__Exercise prompt__: Within the listing, each line that has the string "noSect" should be copied.

__Available records__:
theorem execCloveLoad_keeps : ∀ p0 p1 p2 s, Good s (@execCloveLoad p0 p1 p2 s) := by
  intro p0 p1 p2 s
  unfold execCloveLoad
  split
  · refine ⟨_, rfl, ?_⟩
    exact (Keeps.refl _)
  · extract_lets +onlyGivenNames -merge x0
    try clear_value x0
    extract_lets +onlyGivenNames -merge x1
    try clear_value x1
    extract_lets +onlyGivenNames -merge x2
    try clear_value x2
    extract_lets +onlyGivenNames -merge x3
    try clear_value x3
    refine Good.ite ?_ ?_
    · refine ⟨_, rfl, ?_⟩
      exact (Keeps.refl _)
    · refine Good.ite ?_ ?_
      · refine ⟨_, rfl, ?_⟩
        exact (Keeps.refl _)
      · refine ⟨_, rfl, ?_⟩
        unfold State.perform
        split
        · refine Keeps.ite ?_ ?_
          · extract_lets +onlyGivenNames -merge x4
            try clear_value x4
            extract_lets +onlyGivenNames -merge x5
            try clear_value x5
            extract_lets +onlyGivenNames -merge x6
            try clear_value x6
            extract_lets +onlyGivenNames -merge x7
            try clear_value x7
            extract_lets +onlyGivenNames -merge x8
            have h9 : Keeps s x8.2 := by
              unfold x8
              try beta_reduce
              extract_lets +onlyGivenNames -merge x10
              have h12 : ∀ y11, Keeps s (x10 y11).2 := by
                intro y11
                unfold x10
                try beta_reduce
                refine Keeps.snd ?_
                refine Keeps.ite ?_ ?_
                · exact Keeps.trans (Keeps.refl _) (State.cFlush_keeps _ _ _)
                · exact (Keeps.refl _)
              try clear_value x10
              refine Keeps.iteP (fun (r : Sys2Proof.Machine.Result × Sys2Proof.Machine.State) => r.2) ?_ ?_
              · exact Keeps.trans (Keeps.refl _) (h12 _)
              · refine Keeps.iteP (fun (r : Sys2Proof.Machine.Result × Sys2Proof.Machine.State) => r.2) ?_ ?_
                · exact Keeps.trans (Keeps.refl _) (h12 _)
                · refine Keeps.iteP (fun (r : Sys2Proof.Machine.Result × Sys2Proof.Machine.State) => r.2) ?_ ?_
                  · exact Keeps.trans (Keeps.refl _) (h12 _)
                  · refine Keeps.iteP (fun (r : Sys2Proof.Machine.Result × Sys2Proof.Machine.State) => r.2) ?_ ?_
                    · refine Keeps.snd ?_
                      exact Keeps.trans (Keeps.refl _) (State.cloveInstall_keeps _ _ _ _ _ _ _)
                    · refine Keeps.iteP (fun (r : Sys2Proof.Machine.Result × Sys2Proof.Machine.State) => r.2) ?_ ?_
                      · exact Keeps.trans (Keeps.refl _) (h12 _)
                      · refine Keeps.iteP (fun (r : Sys2Proof.Machine.Result × Sys2Proof.Machine.State) => r.2) ?_ ?_
                        · exact Keeps.trans (Keeps.refl _) (h12 _)
                        · refine Keeps.iteP (fun (r : Sys2Proof.Machine.Result × Sys2Proof.Machine.State) => r.2) ?_ ?_
                          · exact Keeps.trans (Keeps.refl _) (h12 _)
                          · refine Keeps.snd ?_
                            exact Keeps.trans (Keeps.refl _) (State.cloveInstall_keeps _ _ _ _ _ _ _)
            try clear_value x8
            exact Keeps.trans h9 (State.finish_keeps _ _ _)
          · exact (Keeps.refl _)
        · exact (Keeps.refl _)

end Sys2Proof.Machine
end

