@[simp] theorem State.send_pending (s : State) (x : Out) : (s.send x).pending = s.pending := rfl
@[simp] theorem State.send_freeCtr (s : State) (x : Out) : (s.send x).freeCtr = s.freeCtr := rfl
@[simp] theorem State.send_regs (s : State) (x : Out) : (s.send x).regs = s.regs := rfl
@[simp] theorem State.send_cnts (s : State) (x : Out) : (s.send x).cnts = s.cnts := rfl
@[simp] theorem State.send_latches (s : State) (x : Out) : (s.send x).latches = s.latches := rfl
@[simp] theorem State.send_mem (s : State) (x : Out) : (s.send x).mem = s.mem := rfl
@[simp] theorem State.send_cache (s : State) (x : Out) : (s.send x).cache = s.cache := rfl
@[simp] theorem State.send_cores (s : State) (x : Out) : (s.send x).cores = s.cores := rfl
@[simp] theorem State.send_routers (s : State) (x : Out) : (s.send x).routers = s.routers := rfl
@[simp] theorem State.send_xings (s : State) (x : Out) : (s.send x).xings = s.xings := rfl
@[simp] theorem State.send_attach (s : State) (x : Out) : (s.send x).attach = s.attach := rfl
@[simp] theorem State.send_slices (s : State) (x : Out) : (s.send x).slices = s.slices := rfl
@[simp] theorem State.send_chans (s : State) (x : Out) : (s.send x).chans = s.chans := rfl
@[simp] theorem State.send_engines (s : State) (x : Out) : (s.send x).engines = s.engines := rfl
@[simp] theorem State.send_cloves (s : State) (x : Out) : (s.send x).cloves = s.cloves := rfl
@[simp] theorem State.send_parts (s : State) (x : Out) : (s.send x).parts = s.parts := rfl
@[simp] theorem State.send_devFacet (s : State) (x : Out) : (s.send x).devFacet = s.devFacet := rfl
@[simp] theorem State.send_keys (s : State) (x : Out) : (s.send x).keys = s.keys := rfl
@[simp] theorem State.send_recvKeys (s : State) (x : Out) : (s.send x).recvKeys = s.recvKeys := rfl
@[simp] theorem State.send_conns (s : State) (x : Out) : (s.send x).conns = s.conns := rfl
@[simp] theorem State.send_sessions (s : State) (x : Out) : (s.send x).sessions = s.sessions := rfl
@[simp] theorem State.send_spdm (s : State) (x : Out) : (s.send x).spdm = s.spdm := rfl
@[simp] theorem State.send_ports (s : State) (x : Out) : (s.send x).ports = s.ports := rfl
@[simp] theorem State.send_inq (s : State) (x : Out) : (s.send x).inq = s.inq := rfl
@[simp] theorem State.send_colls (s : State) (x : Out) : (s.send x).colls = s.colls := rfl
@[simp] theorem State.send_rings (s : State) (x : Out) : (s.send x).rings = s.rings := rfl
@[simp] theorem State.send_blocks (s : State) (x : Out) : (s.send x).blocks = s.blocks := rfl
@[simp] theorem State.send_aperture (s : State) (x : Out) : (s.send x).aperture = s.aperture := rfl
@[simp] theorem State.send_power (s : State) (x : Out) : (s.send x).power = s.power := rfl
@[simp] theorem State.send_thermal (s : State) (x : Out) : (s.send x).thermal = s.thermal := rfl
@[simp] theorem State.send_loupe (s : State) (x : Out) : (s.send x).loupe = s.loupe := rfl
@[simp] theorem State.send_dev (s : State) (x : Out) : (s.send x).dev = s.dev := rfl
@[simp] theorem State.send_timebase (s : State) (x : Out) : (s.send x).timebase = s.timebase := rfl
@[simp] theorem State.send_trace (s : State) (x : Out) : (s.send x).trace = s.trace := rfl
@[simp] theorem State.send_traceCfg (s : State) (x : Out) : (s.send x).traceCfg = s.traceCfg := rfl
@[simp] theorem State.send_traceQ (s : State) (x : Out) : (s.send x).traceQ = s.traceQ := rfl
@[simp] theorem State.send_traceDrops (s : State) (x : Out) : (s.send x).traceDrops = s.traceDrops := rfl
@[simp] theorem State.send_flash (s : State) (x : Out) : (s.send x).flash = s.flash := rfl
@[simp] theorem State.send_jtag (s : State) (x : Out) : (s.send x).jtag = s.jtag := rfl
@[simp] theorem State.send_upsets (s : State) (x : Out) : (s.send x).upsets = s.upsets := rfl
@[simp] theorem State.send_pciCfg (s : State) (x : Out) : (s.send x).pciCfg = s.pciCfg := rfl
@[simp] theorem State.send_appq (s : State) (x : Out) : (s.send x).appq = s.appq := rfl
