/-- A partition that may activate an image is idle. -/
theorem State.idle_of_settled (h : s.partIn p [.configured, .loaded, .stopped, .faulted] = true) : s.partIn p [.running, .paused] = false := by
  unfold State.partIn at h ⊢
  cases hstate : (s.part p).state <;> rw [hstate] at h <;> revert h <;> decide

theorem State.begun_idle (hidle : s.partIn p [.running, .paused] = false) : (s.begun p y).partIn p [.running, .paused] = false := by
  rw [State.partIn, State.begun_state]
  exact hidle

/-- The stages of an activation leave the activated partition as its start has it. -/
theorem State.Stage.own {v : State} (hv : s.Stage p y bad sect v) (hidle : s.partIn p [.running, .paused] = false) :
    Spares (· = p) (s.begun p y) v := by
  have hall : Idle (· = p) (s.begun p y) := by
    rintro q rfl
    exact State.begun_idle hidle
  exact hv.spares (.inl hall) (.inl hall)

/-- They leave other partitions alone when the activated one owns its cores and no command reaches its Clove cores. -/
theorem State.Stage.others {v : State} (hv : s.Stage p y bad sect v) (hidle : s.partIn p [.running, .paused] = false)
    (hown : ∀ n ∈ s.coresOf p, s.partOfCore n = some p)
    (hrx : ∀ c ∈ s.chansOf p ++ (parseFacet y.bytes).cloves.map (·.chan), (s.clove c).rx = []) {q : Nat} (hq : q ≠ p) :
    v.part q = s.part q := by
  have hbegun := s.begun_spares p y
  have howned : ∀ n ∈ (s.begun p y).coresOf p, (s.begun p y).partOfCore n = some p := fun n hn => by
    rw [State.coresOf_of_devFacet hbegun.devFacet] at hn
    rw [State.partOfCore_of_states hbegun.devFacet (s.begun_state p y), hown n hn]
  have hspares : Spares (fun _ => True) (s.begun p y) v := hv.spares (.inr ⟨fun _ => trivial, howned, State.begun_idle hidle⟩)
    (.inr fun c hc => by rw [State.begun_clove, hrx c hc])
  exact (hspares.part q trivial).trans (hbegun.part q hq)

/-! ### The units of a partition at the entry step (12 R377) -/

theorem State.setRouter_apart (s : State) (n : Nat) (x : Router) : Apart s (s.setRouter n x) := ⟨rfl, rfl, rfl, rfl⟩
theorem State.setAtt_apart (s : State) (i : Nat) (x : Attach) : Apart s (s.setAtt i x) := ⟨rfl, rfl, rfl, rfl⟩
theorem State.setXing_apart (s : State) (i : Nat) (x : Xing) : Apart s (s.setXing i x) := ⟨rfl, rfl, rfl, rfl⟩

theorem State.resetCore_apart (s : State) (f : Facet) (n : Nat) : Apart s (s.resetCore f n) := by
  unfold State.resetCore
  exact ((Apart.foldl (fun t o => t.setReg_apart o _) _).trans (State.setCore_apart _ _ _)).trans (State.setRouter_apart _ _ _)

theorem State.clearPart_spec (s : State) (p : Nat) (f : Facet) : ∃ t x, Apart s t ∧ s.clearPart p f = t.setPart p x ∧
    x.inc = (s.part p).inc ∧ x.facet = (s.part p).facet := by
  unfold State.clearPart
  extract_lets +onlyGivenNames -merge s1 s2 s3 s4 engine s5 ctx s6 s7
  have h2 : Apart s s2 := (Apart.foldl (fun t n => t.resetCore_apart f n) _).trans (s1.setField_apart ..)
  have h4 : Apart s s4 := (h2.trans (.foldl (fun t i => t.setAtt_apart i _) _)).trans (.foldl (fun t e => t.setXing_apart _ _) _)
  have h5 : Apart s s5 := h4.trans (.foldl (fun t d => (t.setEngine_apart d _).trans (State.setReg_apart _ _ _)) _)
  have h6 : Apart s s6 := h5.trans (.foldl (fun t i => (t.setColl_apart i _).trans (State.setReg_apart _ _ _)) _)
  have h7 : Apart s s7 := h6.trans (.foldl (fun t n => t.setSlice_apart n _) _)
  have hinc : (s7.part p).inc = (s.part p).inc := congrArg Partition.inc (h7.part p)
  have hfacet : (s7.part p).facet = (s.part p).facet := congrArg Partition.facet (h7.part p)
  exact ⟨s7, _, h7, rfl, hinc, hfacet⟩

/-! ### The outcomes -/

section
variable (via : Via) (hidle : s.partIn p [.running, .paused] = false)
include hidle

/-- A rejected activation counts, and leaves the partition CONFIGURED without a facet and its cores cleared. -/
theorem State.activate_rejected_spec {r : Rej} (h : s.activateRej p y bad sect = some r) :
    ∃ t, s.activate via p y bad sect = (rejected via (parseFacet y.bytes).imageId r, t) ∧ t.loupe.inflight = s.loupe.inflight ∧
      (∃ x : Partition, x.inc = ((s.part p).inc + 1) % 65536 ∧ t.part p = x.unplaced) ∧ CoresZero t (s.coresOf p) ∧
      ((∀ n ∈ s.coresOf p, s.partOfCore n = some p) →
        (∀ c ∈ s.chansOf p ++ (parseFacet y.bytes).cloves.map (·.chan), (s.clove c).rx = []) → ∀ q, q ≠ p → t.part q = s.part q) := by
  obtain ⟨v, hstage, heq⟩ := State.activate_rejected h via
  have hown := hstage.own hidle
  have hbegun := s.begun_spares p y
  obtain ⟨hinflight, hpart, hothers, hzero⟩ := v.rollback_spec p
  rw [State.coresOf_of_devFacet (hown.devFacet.trans hbegun.devFacet)] at hzero
  refine ⟨_, heq, hinflight.trans (hown.inflight.trans hbegun.inflight), ⟨v.part p, ?_, hpart⟩, hzero, fun howned hrx q hq => ?_⟩
  · rw [hown.part p rfl, State.begun_part]
  · exact (hothers q hq).trans (hstage.others hidle howned hrx hq)

/-- A good activation counts, and leaves the partition LOADED with its facet and digests. -/
theorem State.activate_good_spec (h : s.activateRej p y bad sect = none) :
    ∃ t, s.activate via p y bad sect = (⟨St.ok, 0, facetRecord 0 noSect noRec noOff y.digest (s.measureStage p y bad sect).2.1
        (parseFacet y.bytes).imageId⟩, t) ∧ t.loupe.inflight = s.loupe.inflight ∧
      (∃ x : Partition, x.inc = ((s.part p).inc + 1) % 65536 ∧ x.facet = parseFacet y.bytes ∧
        t.part p = x.loadedWith y (s.measureStage p y bad sect).2.1) ∧
      ((∀ n ∈ s.coresOf p, s.partOfCore n = some p) →
        (∀ c ∈ s.chansOf p ++ (parseFacet y.bytes).cloves.map (·.chan), (s.clove c).rx = []) → ∀ q, q ≠ p → t.part q = s.part q) := by
  have hstage : s.Stage p y bad sect (s.measureStage p y bad sect).2.2 := .inr (.inr (.inr rfl))
  have hown := hstage.own hidle
  obtain ⟨u, x, hclear, hcleared, hinc, hfacet⟩ := (s.measureStage p y bad sect).2.2.clearPart_spec p (parseFacet y.bytes)
  have hplaced : s.placed p y bad sect = (u.setPart p x).setPart p (x.loadedWith y (s.measureStage p y bad sect).2.1) := by
    unfold State.placed
    dsimp only
    rw [hcleared, State.part_setPart_same]
  have hlast := (State.setBlocksNow_apart (s.placed p y bad sect) p .retain).trans (State.announceAll_apart _ p (fun _ _ => true))
  refine ⟨_, State.activate_good h via, ?_, ⟨x, ?_, ?_, ?_⟩, fun howned hrx q hq => ?_⟩
  · rw [hlast.inflight, hplaced]
    exact hclear.inflight.trans (hown.inflight.trans (s.begun_spares p y).inflight)
  · rw [hinc, hown.part p rfl, State.begun_part]
  · rw [hfacet, hown.part p rfl, State.begun_part]
  · rw [hlast.part, hplaced, State.part_setPart_same]
  · rw [hlast.part, hplaced, State.part_setPart_other _ _ hq, State.part_setPart_other _ _ hq, hclear.part]
    exact hstage.others hidle howned hrx hq

end

end

end Sys2Proof.Machine

namespace Sys2Proof.Machine

/-! ## FACET_ACTIVATE of a partition, every outcome (12 R376 to R380) -/

/-- No Clove core of partition p runs a command (09 R281). -/
def State.clovesFree (s : State) (p : Nat) : Prop := ∀ h ∈ s.chansOf p, (s.clove h).held = none ∨ (s.clove h).halted = true

/-- Partition p may be activated by command k: its state allows it and nothing holds it (12 R376). -/
def State.mayActivate (s : State) (k p : Nat) : Prop :=
  s.partIn p [.configured, .loaded, .stopped, .faulted] = true ∧ s.otherCmd k p = false ∧ s.filling p = false

/-- The work of FACET_ACTIVATE k on partition p. -/
def State.activateWork (k p bad sect : Nat) (s : State) (c : InFlight) : Result × State :=
  if ¬ s.partIn p [.configured, .loaded, .stopped, .faulted] ∨ s.otherCmd k p ∨ s.filling p then (busyOf Op.facetActivate, s)
  else if s.lostBlock p ∧ (s.part p).staged.isSome then
    (⟨St.noResource, 0, facetRecord 0 noSect noRec noOff 0 0 0⟩, s.putStaged (some p) none)
  else match (s.part p).staged with
    | none => (rejected c.via 0 (loneRej 0x51), s)
    | some i =>
      if fxBlocks i.bytes ≠ (s.rec_ p).blocks then (rejected c.via (fxId i.bytes) ⟨0x31, noSect, noRec, 24⟩, s.putStaged (some p) none)
      else s.activate c.via p i bad sect

section
variable {s t : State} {k p : Nat} {c : InFlight} {y : Staged} {r : Result} {bad sect : Nat}

theorem State.clovesFree_iff : s.clovesFree p ↔ (s.chansOf p).all (fun h => (s.clove h).held.isNone || (s.clove h).halted) = true := by
  simp [State.clovesFree]

theorem State.activateWork_busy (hno : ¬ s.mayActivate k p) : s.activateWork k p bad sect c = (busyOf Op.facetActivate, s) := by
  refine if_pos ?_
  unfold State.mayActivate at hno
  grind

section
variable (hmay : s.mayActivate k p)
include hmay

__Output below__:
    ∃ t, s.activate via p y bad sect = (⟨St.ok, 0, facetRecord 0 noSect noRec noOff y.digest (s.measureStage p y bad sect).2.1
    (⟨St.noResource, 0, facetRecord 0 noSect noRec noOff 0 0 0⟩, s.putStaged (some p) none)
      if fxBlocks i.bytes ≠ (s.rec_ p).blocks then (rejected c.via (fxId i.bytes) ⟨0x31, noSect, noRec, 24⟩, s.putStaged (some p) none)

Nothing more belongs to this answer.